Dentro del átomo, los electrones giran alrededor del núcleo en una órbita estable que podríamos llamar estado de felicidad. Allí podrían pasar eones y eones si no fuera porque a veces son golpeados por una partícula energética que se cruza en el tiovivo: un ángel flamígero que viajando a la velocidad de la luz los expulsa de ese paraíso previsible y circular.

Las electrones desafortunados pasan a vagabundear territorios inhóspitos que no les corresponden, errando en espirales que les ponen nerviosos y cariacontecidos a la espera de que otro choque -esta vez afortunado- les devuelva a la zona de confort. Hay mucho de ciencia en todo esto, pero también mucho de azar, que es ese espacio indeterminado que la ciencia todavía no puede explicar. Son las casualidades inauditas, y las regiones de incertidumbre, que también se producen en el mundo macroscópico de los seres humanos.

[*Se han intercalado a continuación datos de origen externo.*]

/-- The forms of each opcode (Table 2.8): none is an unassigned opcode. -/
def forms (op : BitVec 8) : Option (List Form) :=
  let n := op.toNat
  if n = 0x01 || n = 0x03 || n = 0x06 then some [.s, .x]
  else if n = 0x09 then some [.s, .l, .x]
  else if n ≤ 0x0B then some [.s, .l]
  else if n ≤ 0x0F then none
  else if n = 0x10 || n = 0x11 || n = 0x1D || (0x20 ≤ n && n ≤ 0x22) || (0x25 ≤ n && n ≤ 0x27) || n = 0x2F then some [.s, .l, .x]
  else if n ≤ 0x2F then some [.l, .x]
  else if n = 0x30 || n = 0x35 then some [.s, .l, .x]
  else if n = 0x32 || n = 0x33 || n = 0x37 then some [.l]
  else if n ≤ 0x39 then some [.l, .x]
  else if n ≤ 0x3F then none
  else if n ≤ 0x42 then some [.s, .l, .x]
  else if n ≤ 0x4E then some [.l, .x]
  else if n = 0x4F then none
  else if n ≤ 0x54 then some [.l, .x]
  else if n ≤ 0x57 then none
  else if n ≤ 0x5C then some [.l, .x]
  else if n ≤ 0x5F then none
  else if n ≤ 0x69 then some [.l, .x]
  else if n ≤ 0x6F then none
  else if n ≤ 0x73 then some [.s, .l, .x]
  else if n ≤ 0x76 then some [.l, .x]
  else if n ≤ 0x78 then some [.l]
  else if n ≤ 0x7F then none
  else if n = 0x83 || n = 0x84 then some [.s, .l, .x]
  else if n = 0x85 then some [.s, .l]
  else if n ≤ 0x86 then some [.l, .x]
  else if n ≤ 0x8F then none
  else if n ≤ 0x96 then some [.l, .x]
  else if n ≤ 0x9F then none
  else if n = 0xA0 || n = 0xA1 || n = 0xA5 || n = 0xA6 || n = 0xA9 then some [.l, .x]
  else if n ≤ 0xA8 then some [.l]
  else if n ≤ 0xAF then none
  else if n = 0xB0 || n = 0xB2 then some [.l, .x]
  else if n ≤ 0xB4 then some [.l]
  else if n ≤ 0xB7 then none
  else if n = 0xB9 then some [.x]
  else if n ≤ 0xBB then some [.l]
  else if n ≤ 0xBF then none
  else if n = 0xC1 then some [.l, .x]
  else if n ≤ 0xCB then some [.l]
  else if n ≤ 0xCF then none
  else if n = 0xD0 || n = 0xD2 || n = 0xD3 then some [.l, .x]
  else if n ≤ 0xDD then some [.l]
  else if n ≤ 0xDF then none
  else if n = 0xE0 then some [.l]
  else if n ≤ 0xE5 then some [.l, .x]
  else if n ≤ 0xE7 then some [.l]
  else if n = 0xE8 then some [.l, .x]
  else none

/-- Special registers (Table 1.4): width 64 and sr.meet are pair registers (R16). -/
def srPair (m : BitVec 8) : Bool := m = 17 || m = 24 || m = 26
/-- Special register numbers that are not reserved (Table 1.4). -/
def srKnown (m : BitVec 8) : Bool :=
  let n := m.toNat
  n ≤ 3 || (8 ≤ n && n ≤ 21) || n = 24 || n = 26 || (32 ≤ n && n ≤ 36)
/-- Special registers that `wrsr` may write: yes or privileged only (Table 1.4). -/
def srWritable (m : BitVec 8) : Bool := (17 ≤ m.toNat && m.toNat ≤ 21)

/-- In an X form of a one-source instruction the literal takes the source's place and a must be code 0x00 (R68). -/
def one (e : Enc) (w : Nat) : Role := if e.form = .x then .zero else .src w
/-- The b operand: a register, or zero where the literal replaces it (R24). -/
def two (e : Enc) (w : Nat) : Role := if e.form = .x then .zero else .src w

/-- What each opcode keeps in its operand fields (Tables 1.5, 2.7, 5.3, 5.5, 5.7, 5.8, 6.1, 6.6, 11.3, 11.8, 11.10, 13.1,
17.4, 19.9, 20.7 and the entries). -/
def roles (e : Enc) : Roles :=
  let w := tw e.t
  let s := e.form = .s
  match e.op.toNat with
  | 0x01 | 0x03 | 0x06 => if s then ⟨.raw, .raw, .raw, .zero⟩ else ⟨.zero, .zero, .zero, .zero⟩
  | 0x02 | 0x04 | 0x05 | 0x07 => ⟨.zero, .src 1, .zero, .zero⟩
  | 0x09 => if s then ⟨.zero, .zero, .raw, .zero⟩ else ⟨.zero, one e 1, .zero, .zero⟩
  | 0x0A => if s then ⟨.zero, .zero, .raw, .zero⟩ else ⟨.zero, .zero, .zero, .zero⟩
  | 0x10 | 0x11 | 0x12 | 0x13 | 0x14 | 0x15 | 0x18 | 0x19 | 0x1A | 0x1B
  | 0x20 | 0x21 | 0x22 | 0x23 | 0x36 => ⟨.dst w .alu, .src w, two e w, .zero⟩
  | 0x16 | 0x1F | 0x24 => ⟨.dst w .alu, .src w, two e w, .src w⟩
  | 0x17 => ⟨.dst 2 .alu, .src 1, two e 1, .src 2⟩
  | 0x1C => ⟨.dst w .alu, one e w, .zero, .zero⟩
  | 0x1D | 0x2F => if s then ⟨.dst 1 .alu, .src 1, .zero, .zero⟩ else ⟨.dst w .alu, one e w, .zero, .zero⟩
  | 0x1E => ⟨.dst (if e.c = 3 then w else 1) .alu, one e w, .zero, .raw⟩
  | 0x25 | 0x26 | 0x27 => if s then ⟨.dst 1 .alu, .src 1, .raw, .zero⟩ else ⟨.dst w .alu, .src w, two e 1, .zero⟩
  | 0x28 | 0x29 | 0x2E => ⟨.dst w .alu, .src w, two e 1, .zero⟩
  | 0x2A | 0x2C => ⟨.dst 1 .alu, .src 1, two e 1, .src 1⟩
  | 0x2B | 0x2D => ⟨.dst 1 .alu, .src 1, two e 1, .zero⟩
  | 0x30 => if s then ⟨.raw, .src 1, .src 1, .zero⟩
            else ⟨.pred, .src w, two e w, if field e.m.toNat 7 6 = 0 then .zero else .pred⟩
  | 0x31 | 0x39 => ⟨.pred, .src w, two e w, if field e.m.toNat 7 6 = 0 then .zero else .pred⟩
  | 0x32 => ⟨.pred, .pred, .pred, .pred⟩
  | 0x33 => ⟨.dst 1 .both, .zero, .zero, .zero⟩
  | 0x34 | 0x38 => ⟨.zero, one e 1, .zero, .zero⟩
  | 0x35 => if s then ⟨.dst 1 .alu, .src 1, .src 1, .zero⟩ else ⟨.dst w .alu, .src w, two e w, .pred⟩
  | 0x37 => ⟨.dst 1 .alu, .zero, .zero, .zero⟩
  | 0x40 | 0x41 | 0x42 | 0x44 | 0x45 | 0x46 => ⟨.dst w .alu, .src w, two e w, .zero⟩
  | 0x43 => ⟨.dst w .alu, .src w, two e w, .src w⟩
  | 0x47 | 0x48 | 0x49 | 0x4B => ⟨.dst w .alu, one e w, .zero, .zero⟩
  | 0x4A => ⟨.dst 1 .alu, one e w, .zero, .zero⟩
  | 0x4C => ⟨.dst w .alu, .src w, two e 1, .zero⟩
  | 0x4D => ⟨.dst (if e.c = 0 then w else 1) .alu, one e w, .zero, .raw⟩
  | 0x4E => ⟨.dst 1 .alu, .src 1, two e 1, .src 1⟩
  | 0x50 => ⟨.dst w .alu, one e (tw (e.c.setWidth 4)), .zero, .raw⟩
  | 0x51 | 0x52 | 0x53 => ⟨.dst 1 .alu, .src 1, two e 1, .zero⟩
  | 0x54 => ⟨.dst 2 .alu, one e 1, .zero, .zero⟩
  | 0x58 | 0x59 | 0x5A | 0x5B | 0x5C => ⟨.dst 1 .alu, one e 1, .zero, .zero⟩
  | 0x60 | 0x61 | 0x62 | 0x63 => ⟨.dst w .alu, .src w, two e w, .zero⟩
  | 0x64 | 0x65 | 0x66 => ⟨.dst w .alu, one e w, .zero, .zero⟩
  | 0x67 | 0x68 => ⟨.dst w .alu, one e (tw (e.c.setWidth 4)), .zero, .raw⟩
  | 0x69 => ⟨.dst 2 .alu, one e 1, .zero, .zero⟩
  | 0x70 => if s then ⟨.dst 1 .mem, .src 2, .raw, .zero⟩ else ⟨.dst (mw e.t) .mem, .src 2, two e 1, .raw⟩
  | 0x71 => if s then ⟨.src 1, .src 2, .raw, .zero⟩ else ⟨.src (mw e.t), .src 2, two e 1, .zero⟩
  | 0x72 => if s then ⟨.dst 1 .mem, .src 1, .raw, .zero⟩ else ⟨.dst (mw e.t) .mem, .src 1, two e 1, .raw⟩
  | 0x73 => if s then ⟨.src 1, .src 1, .raw, .zero⟩ else ⟨.src (mw e.t), .src 1, two e 1, .zero⟩
  | 0x74 => ⟨.dst 1 .mem, .src 2, two e 1, .raw⟩
  | 0x75 => ⟨.dst (mw e.t) .mem, .kpair, if e.form = .x then .zero else .kOrZr, .raw⟩
  | 0x76 => ⟨.zero, .src 2, two e 1, .raw⟩
  | 0x77 => ⟨.zero, if e.c = 1 then .src 2 else .zero, .zero, .raw⟩
  | 0x80 => let v := if e.c = 8 then 2 * w else w
            ⟨.dst w .mem, .src 2, two e v, .raw⟩
  | 0x81 => let v := if e.c = 8 then 2 * w else w
            ⟨.dst w .mem, .src 1, two e v, .raw⟩
  | 0x82 => ⟨.zero, .src (if bit e.m.toNat 0 then 2 else 1), two e 1, if bit e.m.toNat 2 then .zero else .src 1⟩
  | 0x83 => if s then ⟨.zero, .src 1, .zero, .zero⟩ else ⟨.zero, .src (if bit e.m.toNat 0 then 2 else 1), two e 1, .zero⟩
  | 0x84 => if s then ⟨.zero, .src 1, .src 1, .zero⟩ else ⟨.zero, .src (if bit e.m.toNat 0 then 2 else 1), two e 1, .zero⟩
  | 0x85 => ⟨.zero, .src 1, .zero, .zero⟩
  | 0x86 => ⟨.dst 1 .mem, .src (if bit e.m.toNat 0 then 2 else 1), two e 1, .zero⟩
  | 0x90 => ⟨.dst w .both, .src w, two e 1, .src 1⟩
  | 0x91 => ⟨.dst w .both, .src w, two e 1, .zero⟩
  | 0x92 => ⟨.dst 1 .both, .zero, two e 1, .pred⟩
  | 0x93 | 0x94 => ⟨.dst w .both, .src w, two e 1, .zero⟩
  | 0x95 => ⟨.dst 1 .both, .src w, two e 1, .zero⟩
  | 0x96 => ⟨.pred, .zero, two e 1, .zero⟩
  | 0xA0 => ⟨.dst 1 .xo, one e 1, .zero, .zero⟩
  | 0xA1 | 0xA6 | 0xA9 => ⟨.zero, one e 1, .zero, .zero⟩
  | 0xA2 | 0xA3 => ⟨.src 1, .src (if bit e.m.toNat 5 && e.op = 0xA2 then 1 else if bit e.m.toNat 5 then 1 else 2), .src 1, .src 1⟩
  | 0xA4 => ⟨.zero, .zero, .zero, .raw⟩
  | 0xA5 => ⟨.zero, one e 1, .zero, if e.form = .x then .zero else .raw⟩
  | 0xA7 => ⟨.dst w .mem, .src 1, .src 1, .zero⟩
  | 0xA8 => ⟨.src 1, .src 1, .src (if bit e.m.toNat 0 then 1 else 2), .kblk⟩
  | 0xB0 => ⟨if field e.m.toNat 1 0 = 0 then .src 2 else .zrOnly, if bit e.m.toNat 2 then .zrOnly else .src 2, .zero, .kblk⟩
  | 0xB1 => ⟨.src 1, .src 2, .zero, .kblk⟩
  | 0xB2 => ⟨.dst 1 .mem, one e 1, .zero, .zero⟩
  | 0xB3 => ⟨.dst 1 .mem, .src 1, .zero, .zero⟩
  | 0xB4 => ⟨.zero, .zero, .zero, if bit e.m.toNat 4 then .zero else .pred⟩
  | 0xB8 => ⟨.zero, .zero, .zero, .kblk⟩
  | 0xB9 => ⟨.xbase, .zero, .zero, .raw⟩
  | 0xBB => ⟨.dst 1 .mem, .src 1, .zero, .kblk⟩
  | 0xC0 => ⟨.dst 2 .mem, .src (if bit e.m.toNat 5 then 1 else 2), .zero, .zero⟩
  | 0xC1 => ⟨.dst (mw e.t) .mem, .src 2, two e 1, .zero⟩
  | 0xC2 | 0xC3 => ⟨.dst 1 .mem, .src 2, .zero, .zero⟩
  | 0xC4 => ⟨.dst 2 .mem, .src 2, .src 2, .src 2⟩
  | 0xC5 => ⟨.src 2, .src 2, .src 1, .kblk⟩
  | 0xC6 => ⟨.dst 2 .mem, .src (if field e.m.toNat 7 6 = 0 then 4 else if field e.m.toNat 7 6 = 1 then 1 else 2), .zero, .zero⟩
  | 0xC7 => ⟨.dst 2 .mem, .src 2, .src (if bit e.m.toNat 2 then 2 else 1), .zero⟩
  | 0xC8 => ⟨.dst 4 .mem, .src 1, .src 1, .zero⟩
  | 0xC9 => ⟨.dst 1 .mem, .src 4, .src 1, .zero⟩
  | 0xCA | 0xCB => ⟨.dst 1 .mem, .src 2, .src 1, .zero⟩
  | 0xD0 | 0xD3 => ⟨.dst 1 .mem, .src 1, two e 1, .zero⟩
  | 0xD1 | 0xD7 => ⟨.dst 1 .mem, .src 1, .zero, .zero⟩
  | 0xD2 => if bit e.m.toNat 0 then ⟨.dst 1 .mem, .src 1, two e 1, .zero⟩ else ⟨.dst 4 .mem, .src 1, .zero, .zero⟩
  | 0xD4 => ⟨.dst (mw e.t) .mem, .src 2, .src 1, .src 1⟩
  | 0xD5 => ⟨.src (mw e.t), .src 2, .src 1, .src 1⟩
  | 0xD6 => ⟨.dst 1 .mem, .src 1, .src 1, .src (if bit e.m.toNat 0 then 2 else 1)⟩
  | 0xD8 => if bit e.m.toNat 0 then ⟨.dst 1 .mem, .src 4, .src 1, .zero⟩ else ⟨.dst 1 .mem, .src 1, .zero, .zero⟩
  | 0xD9 =>
      match e.c.toNat with
      | 0 | 4 => ⟨.dst 2 .mem, .src 1, .zero, .raw⟩
      | 1 => ⟨.dst 4 .mem, .src 1, .src 1, .raw⟩
      | 2 => ⟨.dst 2 .mem, .src 1, .src 1, .raw⟩
      | 3 => ⟨.dst 1 .mem, .src 1, .src 1, .raw⟩
      | 5 => ⟨.dst 2 .mem, .src 1, .src 4, .raw⟩
      | 6 => ⟨.dst 1 .mem, .src 2, .zero, .raw⟩
      | _ => ⟨.dst 1 .mem, .src 1, .raw, .raw⟩
  | 0xDA => ⟨.dst 1 .mem, .src 2, .src 1, .src 1⟩
  | 0xDB => ⟨.dst 4 .mem, .src 1, .zero, .zero⟩
  | 0xDC => ⟨.dst 1 .mem, .src 2, .src 4, .src 1⟩
  | 0xDD => ⟨.zero, .src 2, .zero, .zero⟩
  | 0xE0 => ⟨.dst (if srPair e.m then 2 else 1) .mem, .zero, .zero, .zero⟩
  | 0xE1 => ⟨.zero, .zero, two e (if srPair e.m then 2 else 1), .zero⟩
  | 0xE2 => ⟨.kdst, .zero, two e 1, .zero⟩
  | 0xE3 => ⟨.dst 1 .status, .src 2, two e 1, .zero⟩
  | 0xE4 | 0xE5 => ⟨.zero, .zero, two e 1, .zero⟩
  | 0xE6 => ⟨.dst 1 .mem, .src 2, .zero, .zero⟩
  | 0xE7 => ⟨.dst 1 .mem, .src 2, .src 4, .zero⟩
  | 0xE8 => if bit e.m.toNat 5 then ⟨.zero, .zrOnly, if e.form = .x then .zero else .zrOnly, .zero⟩
            else ⟨.zero, .src 2, two e 1, .zero⟩
  | _ => ⟨.zero, .zero, .zero, .zero⟩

    Todos los personajes de “Magnolia” -por ejemplo- también viven fuera de su órbita placentera. En algún momento de su pasado se sintieron congraciados con la vida dando vueltas alrededor de una persona amada, o de un trabajo edificante. Pero ellos, como los electrones malhadados, también sufrieron el choque con alguien que los descentró, que los expulsó de su pequeño paraíso. Una pura mala suerte, o un destino trágico que buscaban con ahínco. Ahora caminan por la vida con el ánimo por los suelos, y con la desazón instalada en el espíritu. Mientras esperan que el efecto mariposa les cruce con esa persona que les devuelva la alegría, los personajes de “Magnolia” pasan el tiempo presentándose a concursos, drogándose hasta las cejas, dando conferencias sobre la supremacía de las pollas... Son distintas formas de matar ese tiempo de las dudas. Unos dudan al cuadrado y otros se inventan certezas para no sufrir más.

Cuando esa persona especial golpee sus vidas, ellos por fin despertarán de su letargo, de su atonía, de su falsa vida de muertos vivientes, y en la alegría del retorno emitirán una sonrisa, o un llanto muy liberador. Es la física de la felicidad.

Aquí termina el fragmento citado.